YCC President Leleda Beraki ’24 aims to elevate underrepresented voices on campus
The former first-year and sophomore class president discussed the policies and internal culture she hopes to prioritize as president of the YCC.
Courtesy of Leleda Beraki
For Yale College Council President Leleda Beraki ’24, the YCC can fulfill its stated purpose only when it is “as representative as possible of the entire student body.”
When Beraki was elected alongside Vice President Iris Li ’24 in April, she became the first Black woman to serve as Yale’s student body president. She said she does not take the historic nature of her role in the YCC lightly.
“The reality of any woman — and especially a Black woman — is that your actions are not just seen as a reflection of yourself, and your mistakes are not just seen as small things,” Beraki said. “I definitely don’t feel like I’m here to prove that Black women are capable of leadership because I think that’s just a fact, but I feel like there’s a certain level of scrutiny. ”
“My attitude towards this entire role has been that this is serious, and I don’t want to waste the year that I have in it,” she added.
Prior to her election as YCC president, Beraki served as president of both the First-Year and Sophomore Class Councils. Last year, she sat on the YCC’s executive board as the deputy academic life policy director.
When she entered Yale in fall 2020, she said, she was drawn to the YCC as an answer to the isolation imposed by the COVID-19 pandemic.
“The First-Year Class Council was focused on how exactly to navigate Yale, being that it was such a strange year — planning a lot of virtual events and town halls with administrators to give people a sense of community when it felt like we didn’t have anything,” Beraki said. “I think that yes, policy is super crucial, but also having community and just fostering time for people to spend with each other is very, very important.”
As president, Beraki hopes to continue building community. Her administration will introduce a student organization liaison, and in the long term will work to reestablish a YCC House of Representatives.
Two New Haven engagement chairs, both residents of the city, will also join the YCC to keep the council apprised of local events and issues. Beraki said the YCC also hopes to direct some of the Council’s funds into local mutual aid organizations, supporting on-the-ground initiatives in New Haven.
Inside the YCC, Beraki said that she hopes to create an environment wherein all members feel comfortable voicing concerns with the organization of the council and communicating with her and Li directly.
Li said she hoped to promote a culture of mutual support within the YCC that reflects the working relationship she and Beraki have developed.
“We’ve learned by now how to lean on each other and how to support each other when we’re in times of deep emotional and academic distress,” Li said. “I think that leaning on and supporting each other is the same kind of dynamic we want to foster and encourage people to have throughout the year in the organization.”
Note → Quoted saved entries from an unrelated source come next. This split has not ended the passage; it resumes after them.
-- ==== Sys2Proof/Machine/Operands.lean ====
section
/-!
DEFINITION. The issue of a Poilo instruction and its operand forms: which field bits an instruction may carry
(04 R126, R127), the entry checks of R119 and R129, the lowest of several fault codes (R167), waits (R120), the scalar
source operand (R128), spool addresses (R130), vector addresses (R132, R148), and slot references (R138, R492).
-/
namespace Sys2Proof.Machine

/-! ### Fields of the word -/

/-- IMM sign-extended to 64 bits. -/
def immS (w : IWord) : W64 := w.imm.signExtend 64

/-- Bits `hi` to `lo` of IMM. -/
def immBits (w : IWord) (hi lo : Nat) : Nat := bitsOf w.imm.toNat hi lo

/-- Bits `hi` to `lo` of MOD. -/
def modBits (w : IWord) (hi lo : Nat) : Nat := bitsOf w.mod.toNat hi lo

/-- ILLEGAL where a field outside the used ones is not zero (R127): `ua`, `ub`, `uc` say which register fields are
used, the masks which bits of MOD and IMM. -/
def unused (w : IWord) (ua ub uc : Bool) (modMask : BitVec 6) (immMask : BitVec 32) : List Nat :=
  if (!ua && w.a != 0) || (!ub && w.b != 0) || (!uc && w.c != 0) || (w.mod &&& ~~~modMask) != 0 ||
      (w.imm &&& ~~~immMask) != 0 then [fIllegal] else []

/-- ILLEGAL where a vector register field names v16 to v31 (R124). -/
def vecReg (r : BitVec 5) : List Nat := if 16 ≤ r.toNat then [fIllegal] else []

/-- ILLEGAL where a predicate register field names p8 to p31 (R124). -/
def predReg (r : BitVec 5) : List Nat := if 8 ≤ r.toNat then [fIllegal] else []

/-- A fault code where a rule is broken. -/
def codeIf (broken : Bool) (code : Nat) : List Nat := if broken then [code] else []

/-- ILLEGAL_VM1 in VM1 program mode (R169). -/
def noVm1 (s : State) (p : Nat) : List Nat := codeIf (s.core p).vm1 fIllegalVm1

/-! ### Issue -/

/-- Bytes of the code image of the program that runs on core `p`. -/
def State.codeSize (s : State) (p : Nat) : Nat :=
  match s.cmdOf p with
  | some c => match SMap.get s.sched.programs none (SMap.get s.sched.ctxs {} c.ctx).program with
    | some pr => pr.codeSize
    | none => 0
  | none => 0

/-- Whether thread `t` of core `p` can issue: the core clock runs, the core issues and the thread is ready. -/
def State.canIssue (s : State) (p t : Nat) : Bool :=
  s.sys.tclk && !(s.core p).stopped && !(s.core p).saving && (s.thread p t).st = .ready

/-- Codes broken whatever the instruction does: the first instruction of a command that is not CMD.BEGIN (R119), and a
PC whose instruction does not lie within the code image (R129). -/
def entryCodes (s : State) (p t size : Nat) (isBegin : Bool) : List Nat :=
  codeIf ((s.core p).phase = .dispatched && t = 0 && !isBegin) fCmdOrder ++
  codeIf (s.codeSize p < (s.thread p t).pc.toNat + size) fPcAddr

/-- Thread `t` issued last. -/
def Core.issuedBy (c : Core) (t : Nat) : Core := { c with lastThread := t }

/-- The PC passes an instruction of `size` bytes. -/
def Thread.pass (th : Thread) (size : Nat) : Thread := { th with pc := th.pc + BitVec.ofNat 64 size }

/-- The issue slot is used: `t` issued last, and its PC passes the instruction. -/
def State.passed (s : State) (p t size : Nat) : State :=
  s.modCore p fun c => (c.modThread t (·.pass size)).issuedBy t

/-- What the issue of an instruction of `size` bytes does: nothing where the thread cannot issue (log 15); the fault of
the lowest broken code; a wait where the issue condition does not hold; its effect otherwise. -/
def issueTo (p t size : Nat) (isBegin : Bool) (codes : List Nat) (wait : Option Wait) (eff : State → State)
    (s : State) : State :=
  if s.canIssue p t then
    match lowest (entryCodes s p t size isBegin ++ codes) with
    | some code => s.faultThread p t code
    | none =>
      match wait with
      | some w => s.startWait p t w
      | none => eff (s.passed p t size)
  else s

/-- An S-form instruction. -/
def issue (p t : Nat) (codes : List Nat) (wait : Option Wait) (eff : State → State) (s : State) : Out :=
  onUnit (p < nCores && t < 8) (issueTo p t 8 false codes wait eff s)

/-- An X-form instruction. -/
def issueX (p t : Nat) (codes : List Nat) (wait : Option Wait) (eff : State → State) (s : State) : Out :=
  onUnit (p < nCores && t < 8) (issueTo p t 16 false codes wait eff s)

/-- A wait where its condition does not hold. -/
def waitFor (s : State) (p t : Nat) (w : Wait) : Option Wait := if s.waitHolds p t w then none else some w

/-- The first wait of a list that applies. -/
def firstWait : List (Option Wait) → Option Wait
  | [] => none
  | some w :: _ => some w
  | none :: ws => firstWait ws

/-- Writes gN of a thread. -/
def State.wg (s : State) (p t : Nat) (r : BitVec 5) (v : W64) : State := s.modThread p t (·.wg r.toNat v)

/-- gN of a thread. -/
def State.rg (s : State) (p t : Nat) (r : BitVec 5) : W64 := (s.thread p t).rg r.toNat

/-! ### Operand forms -/

/-- The second source of an SCL operation: gC, or IMM sign-extended when MOD bit 0 is 1 (R128). -/
def sclSrc (s : State) (p t : Nat) (w : IWord) : W64 := if w.mod.getLsbD 0 then immS w else s.rg p t w.c

/-- The address gB + IMM of R130, as a 64-bit number. -/
def splAddr (s : State) (p t : Nat) (w : IWord) : Nat := (s.rg p t w.b + immS w).toNat

/-- The wait for a settling bank that an access touches (03 R86). -/
def bankWait (s : State) (p off n : Nat) : Option Wait := ((s.core p).settlingBank off n).map .bank

/-- Codes of a thread's spool access of `n` bytes at `off` that must be aligned to `align` (R130, R148, R85). -/
def splCodes (s : State) (p off n align : Nat) : List Nat :=
  codeIf (off % align ≠ 0) fSplAddr ++ (s.core p).spoolFaults off n

/-- Whether VEC.LD or VEC.ST names a slot (R132). -/
def vecSlotForm (w : IWord) : Bool := w.imm.getLsbD 31

/-- Slot number of the slot form. -/
def vecSlot (s : State) (p t : Nat) (w : IWord) : Nat := (s.rg p t w.b).toNat % 32

/-- Offset within the slot. -/
def vecSlotOff (w : IWord) : Nat := immBits w 18 0

/-- Spool offset of a VEC.LD or VEC.ST: gB + IMM[30:0] signed, or the slot's base plus the offset within it (R132). -/
def vecAddr (s : State) (p t : Nat) (w : IWord) : Nat :=
  if vecSlotForm w then ((s.core p).slot (vecSlot s p t w)).base + vecSlotOff w
  else (s.rg p t w.b + (w.imm.extractLsb' 0 31).signExtend 64).toNat

/-- A slot reference of R138: slot number and byte offset. -/
def refSlot (r : W64) : Nat := r.toNat % 32
def refOff (r : W64) : Nat := bitsOf r.toNat 47 32

/-- SLT_BUSY where the slot is unbound (R492). -/
def slotBound (s : State) (p n : Nat) : List Nat := codeIf (!((s.core p).slot n).bound) fSltBusy

/-- Spool address that a slot reference or a plain offset names. -/
def refAddr (s : State) (p : Nat) (isSlot : Bool) (r : W64) : Nat :=
  if isSlot then ((s.core p).slot (refSlot r)).base + refOff r else r.toNat

/-- Spool address of an operand of R492: the slot's base, or a plain offset. -/
def slotAddr (s : State) (p : Nat) (isSlot : Bool) (r : W64) : Nat :=
  if isSlot then ((s.core p).slot (refSlot r)).base else r.toNat

/-- SLOT wait of R91: the producer needs an empty slot, the consumer a full one. -/
def needEmpty (s : State) (p t n : Nat) : Option Wait := waitFor s p t (.slotEmpty n)
def needFull (s : State) (p t n : Nat) : Option Wait := waitFor s p t (.slotFull n)

/-- Lane mask of a VEC instruction: the predicate that MOD[5:3] names (R143). -/
def vecMask (s : State) (p t : Nat) (w : IWord) : BitVec 128 := (s.thread p t).rp (modBits w 5 3)

/-- Lane `l` of vN of a thread. -/
def State.rv (s : State) (p t : Nat) (r : BitVec 5) (l : Nat) : W32 := (s.thread p t).lane r.toNat l

/-- Writes the masked lanes of vN. -/
def State.wv (s : State) (p t : Nat) (r : BitVec 5) (mask : BitVec 128) (f : Nat → W32) : State :=
  s.modThread p t (·.wLanes r.toNat mask f)

end Sys2Proof.Machine
end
The Council is most effective, Beraki said, when its members are communicative and open to collaboration, working together “like one organ” to identify and address the issues that affect students most directly.
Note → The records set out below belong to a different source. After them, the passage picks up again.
-- ==== Sys2Proof/Machine/Frames.lean ====
section
/-!
DEFINITION. The messages of the command and event queue pairs as bytes (10 R377, R378, R385, R395), token records (R399), and the
frames that the device sends (R363 to R372).
-/
namespace Sys2Proof.Machine

/-- Status codes of R378. -/
def stCode : Status → Nat
  | .ok => 0x00
  | .notReady => 0x01
  | .busy => 0x02
  | .badCommand => 0x03
  | .badArgument => 0x04
  | .noResource => 0x05
  | .conflict => 0x06
  | .denied => 0x07
  | .badSignature => 0x08
  | .integrity => 0x09
  | .timeout => 0x0A
  | .aborted => 0x0B
  | .preemptDegraded => 0x0C
  | .fault => 0x0D
  | .notFound => 0x0E
  | .stale => 0x0F
  | .loomFault => 0x10
  | .calInvalid => 0x11
  | .slotTimeout => 0x12

def statusOf : Nat → Status
  | 0x01 => .notReady
  | 0x02 => .busy
  | 0x03 => .badCommand
  | 0x04 => .badArgument
  | 0x05 => .noResource
  | 0x06 => .conflict
  | 0x07 => .denied
  | 0x08 => .badSignature
  | 0x09 => .integrity
  | 0x0A => .timeout
  | 0x0B => .aborted
  | 0x0C => .preemptDegraded
  | 0x0D => .fault
  | 0x0E => .notFound
  | 0x0F => .stale
  | 0x10 => .loomFault
  | 0x11 => .calInvalid
  | 0x12 => .slotTimeout
  | _ => .ok

/-! ### Messages as bytes -/

/-- The 32-byte header of a Genot message (R377). -/
def msgHeader (kind code length : Nat) (seq : W64) (status phase detail beat : Nat) : Bytes :=
  [1, BitVec.ofNat 8 kind] ++ leBytes code 2 ++ leBytes length 4 ++ leBytes seq.toNat 8 ++ leBytes status 1 ++ leBytes phase 1 ++
    leBytes detail 2 ++ leBytes 0 4 ++ leBytes beat 8

/-- Body of a completion: its 24-byte prefix and its data (R385). -/
def Completion.body (c : Completion) : Bytes :=
  leBytes (whereWord c.loc) 2 ++ leBytes 0 2 ++ leBytes c.holder 4 ++ leBytes c.value.toNat 8 ++ leBytes c.acceptBeat 8 ++ c.data

/-- The bytes of a message of the command queue pair. An acknowledgement has no body. -/
def CmdMsg.image : CmdMsg → Bytes
  | .ack code seq beat => msgHeader 2 code 0 seq 0 0 0 beat
  | .done c => msgHeader 3 c.code c.body.length c.seq (stCode c.status) c.phase c.detail c.beat ++ c.body

/-- The bytes of an event (R395): a header and 32 bytes of body. -/
def Event.image (e : Event) : Bytes :=
  msgHeader 4 e.code 32 (BitVec.ofNat 64 e.seq) 0 0 0 e.beat ++
    (leBytes (whereWord e.loc) 2 ++ leBytes 0 2 ++ leBytes e.id 4 ++ leBytes e.value.toNat 8 ++ e.data)

/-- The 16 bytes of a token record (R399). -/
def TokenRec.image (t : TokenRec) : Bytes :=
  leBytes t.session 4 ++ leBytes t.position 4 ++ leBytes t.token.toNat 4 ++ leBytes t.base 1 ++ leBytes t.flags 1 ++
    leBytes t.step.toNat 2

/-! ### Addresses (R364, R365) -/

/-- ETH_MAC (10 R364). -/
def macOf (serial : W64) : BitVec 48 := BitVec.ofNat 48 (0x02 * 2 ^ 40 + serial.toNat % 2 ^ 40)

/-- The 128 bits in which the host's address is recorded. -/
def IpBits (a : IpAddr) : BitVec 128 := match a with
  | .v4 x => BitVec.ofNat 128 (0xFFFF * 2 ^ 32 + x.toNat)
  | .v6 x => x

/-- The recorded address of the attached host. -/
def State.hostIp (s : State) : BitVec 128 := BitVec.ofNat 128 ((s.raw Reg.ethHostIpHi).toNat * 2 ^ 64 + (s.raw Reg.ethHostIpLo).toNat)

/-- The attached host's address: an IPv4 address is recorded as ::ffff:a.b.c.d (R402). -/
def State.hostAddr (s : State) : IpAddr :=
  if s.hostIp.toNat / 2 ^ 32 = 0xFFFF then .v4 (s.hostIp.setWidth 32) else .v6 s.hostIp

/-! ### Frames -/

/-- The VLAN id with which every frame is tagged while VLAN_EN is 1 (R366). -/
def State.tagNow (s : State) : Option Nat := if s.flag Fld.ethCfg_vlanEn then some (s.fld Fld.ethCfg_vlanId) else none

/-- A RoCEv2 packet of queue pair `q` with a PSN (R365, R366, R371): a CNP takes the priority and DSCP of CNPs, everything else those
of data, marked ECT(0). -/
def State.packet (s : State) (q psn : Nat) (body : SentBody) : SentFrame :=
  let cnp : Bool := body = .cnp
  { dstMac := BitVec.ofNat 48 (s.raw Reg.ethHostMac).toNat, srcMac := macOf Config.serial, dstIp := some s.hostAddr, srcIp := s.eth.devAddr,
    vlan := s.tagNow, prio := some (s.fld (if cnp then Fld.ethCfg_cnpPrio else Fld.ethCfg_prio)),
    dscp := some (s.fld (if cnp then Fld.ethCfg_cnpDscp else Fld.ethCfg_dscp)), ect0 := !cnp, udpSrc := 0xC000 + q,
    qpn := s.fld (Fld.ethQp_hostQpn q), psn := psn, body := body }

/-- Whether a frame is the last packet of a message. -/
def SentFrame.ends (f : SentFrame) : Bool := match f.body with
  | .send last _ => last
  | _ => false

/-- The host address that an RDMA READ request asks for, or an RDMA WRITE packet writes. -/
def SentFrame.reads (f : SentFrame) : Option W64 := match f.body with
  | .read a _ _ => some a
  | _ => none

def SentFrame.writes (f : SentFrame) : Option W64 := match f.body with
  | .write a _ _ => some a
  | _ => none

/-- Whether an address lies in a host region. -/
def regionCovers (r : Region) (a : W64) : Bool := r.addr.toNat ≤ a.toNat && a.toNat < r.addr.toNat + max 1 r.length.toNat

/-- Frames go out and are counted. -/
def State.putFrames (s : State) (fs : List SentFrame) : State :=
  { s with eth := { s.eth with frames := s.eth.frames ++ fs } }.countWrap Fld.ethTxFrames_count fs.length

/-- A packet of queue pair `q` that is no request: an acknowledgement, a NAK or a CNP. -/
def State.reply (s : State) (q psn : Nat) (body : SentBody) : State := s.putFrames [s.packet q psn body]

/-! ### Requests of a queue pair (R368, R372, R375) -/

/-- Payload bytes of a packet (R368). -/
def State.pmtu (s : State) : Nat := 1024 * 2 ^ min 2 (s.fld Fld.ethCfg_pmtu)

def State.modQp (s : State) (q : Nat) (f : Qp → Qp) : State :=
  { s with eth := { s.eth with qps := SMap.put s.eth.qps q (f (SMap.get s.eth.qps {} q)) } }

/-- Requests of queue pair `q` that take `n` PSNs wait for their acknowledgement, whose timing starts (R375). -/
def State.qpRequest (s : State) (q n : Nat) (fs : List SentFrame) : State :=
  let s := s.countWrap (Fld.ethQpPsn_nextSend q) n
  s.modQp q fun x => { x with sentAt := some (x.sentAt.getD s.beat), unacked := x.unacked ++ fs }

/-- The packets of a request on queue pair `q`, with PSNs from the next one on. -/
def State.packets (s : State) (q : Nat) (bs : List SentBody) : List SentFrame :=
  (bs.zip (List.range bs.length)).map fun e => s.packet q ((s.fld (Fld.ethQpPsn_nextSend q) + e.2) % 2 ^ 24) e.1

/-- A SEND or RDMA WRITE goes out on queue pair `q`. -/
def State.qpSend (s : State) (q : Nat) (bs : List SentBody) : State :=
  (s.putFrames (s.packets q bs)).qpRequest q bs.length (s.packets q bs)

/-- Packets of a SEND of some bytes: at most the path MTU each, and at least one. -/
def State.sendPackets (s : State) (bs : Bytes) : List SentBody :=
  let k := max 1 (ceilDiv bs.length s.pmtu)
  ((pieces s.pmtu k bs).zip (List.range k)).map fun e => .send (e.2 + 1 = k) e.1

/-- Packets of an RDMA WRITE of some bytes at a host address. -/
def State.writePackets (s : State) (addr : W64) (rkey : W32) (bs : Bytes) : List SentBody :=
  let k := max 1 (ceilDiv bs.length s.pmtu)
  ((pieces s.pmtu k bs).zip (List.range k)).map fun e => .write (addr + BitVec.ofNat 64 (s.pmtu * e.2)) rkey e.1

/-- An RDMA WRITE on queue pair `q`. -/
def State.qpWrite (s : State) (q : Nat) (addr : W64) (rkey : W32) (bs : Bytes) : State := s.qpSend q (s.writePackets addr rkey bs)

/-- An RDMA READ request on queue pair `q`, whose response takes a PSN for each packet of the path MTU. -/
def State.qpRead (s : State) (q : Nat) (addr : W64) (rkey : W32) (n : Nat) : State :=
  let fs := s.packets q [.read addr rkey n]
  (s.putFrames fs).qpRequest q (max 1 (ceilDiv n s.pmtu)) fs

/-! ### Pauses (R367) -/

/-- Whether a received pause is in force for a class that takes part in PFC (R367). -/
def State.classPaused (s : State) (c : Nat) : Bool := s.eth.paused.getLsbD c && (s.fld Fld.ethCfg_pfcEn).testBit c

/-- Whether RoCEv2 data is paused. -/
def State.dataPaused (s : State) : Bool := s.classPaused (s.fld Fld.ethCfg_prio)

/-! ### Receive buffers (R366, R367) -/

/-- The class of a received frame (R366): its PCP where it is tagged, and otherwise bits [5:3] of its DSCP. -/
def frameClass (f : EthFrame) : Nat := match f.vlan with
  | some (_, pcp) => pcp.toNat
  | none => f.dscp.toNat / 8

/-- The group address of pause frames. PRESUMED: IEEE 802.1Qbb (log 135). -/
def pauseMac : BitVec 48 := 0x0180C2000001

/-- XOFF or XON for a class. -/
def State.sendPause (s : State) (c : Nat) (off : Bool) : State :=
  let bit := BitVec.twoPow 8 c
  let now := if off then s.eth.xoff ||| bit else s.eth.xoff &&& ~~~bit
  { s with eth := { s.eth with xoff := now } }.putFrames
    [{ dstMac := pauseMac, srcMac := macOf Config.serial, dstIp := none, srcIp := none, vlan := s.tagNow, body := .pause c off }]

/-- Whether the buffer of a frame's class, of 256 KiB, has room for it. -/
def State.rxRoom (s : State) (f : EthFrame) : Bool := SMap.get s.eth.rxHeld 0 (frameClass f) + f.length ≤ 0x40000

/-- A frame enters the buffer of its class: XOFF goes out above 192 KiB where the class takes part in PFC. -/
def State.rxTake (s : State) (f : EthFrame) : State :=
  let c := frameClass f
  let n := SMap.get s.eth.rxHeld 0 c + f.length
  let s := { s with eth := { s.eth with rxHeld := SMap.set s.eth.rxHeld 0 c n } }
  let off : Bool := 0x30000 < n && (s.fld Fld.ethCfg_pfcEn).testBit c && !s.eth.xoff.getLsbD c
  if off then s.sendPause c true else s

/-- The receive buffers empty, and XON goes out for the classes for which XOFF did (log 135). -/
def State.drainRx (s : State) : State :=
  let s := { s with eth := { s.eth with rxHeld := [] } }
  (List.range 8).foldl (fun s c => if s.eth.xoff.getLsbD c then s.sendPause c false else s) s

end Sys2Proof.Machine
end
For this to happen, she emphasized that the YCC and its leadership must reflect the diversity of the broader Yale community.
“I do think that YCC leadership in some ways influences the people that feel comfortable entering the space,” Beraki said. “For example, if the entirety of YCC leadership is white, which students of color necessarily feel like they are welcome and safe? If YCC leadership is this diverse entity, then students with any identity know that they are welcomed in that space and that their ideas and opinions are validated.”
Beraki is the most recent in a swift succession of “firsts” for the YCC — Bayan Galal ’23 was elected in 2021 as the body’s first Muslim president, and Kahlil Greene ’22 was elected as the first Black president in 2019.
Now, Director of the Afro-American Cultural Center Timeica E. Bethel-Macaire ’11 stressed the impact that having a Black woman as YCC president could have on new students especially, saying it helps foster a “sense of belonging and pride in their identity.”
“I’m very proud of her for achieving what she’s achieved, because that wasn’t a role I would have even tried to get when I was at Yale,” Bethel-Macaire said. “When I was here, it was very clear that there were some things that were not for someone who identifies as I do, which is [a first generation, low-income] Black woman on this campus… Being on the YCC is not something I ever would have thought was possible for me, let alone the president of the YCC.”
The YCC, Beraki said, should not only act like a “megaphone” for the voice of the broader student body, but also represent students by advocating for the policies that benefit them most directly.
“We’re meant to be at the forefront of bringing radical change to this institution,” Beraki said. “Sometimes we forget that we are an advocacy organization, and not just a student government. I definitely think that this year, we’re finding our way back to that.”
Beraki was elected YCC president in April 2022.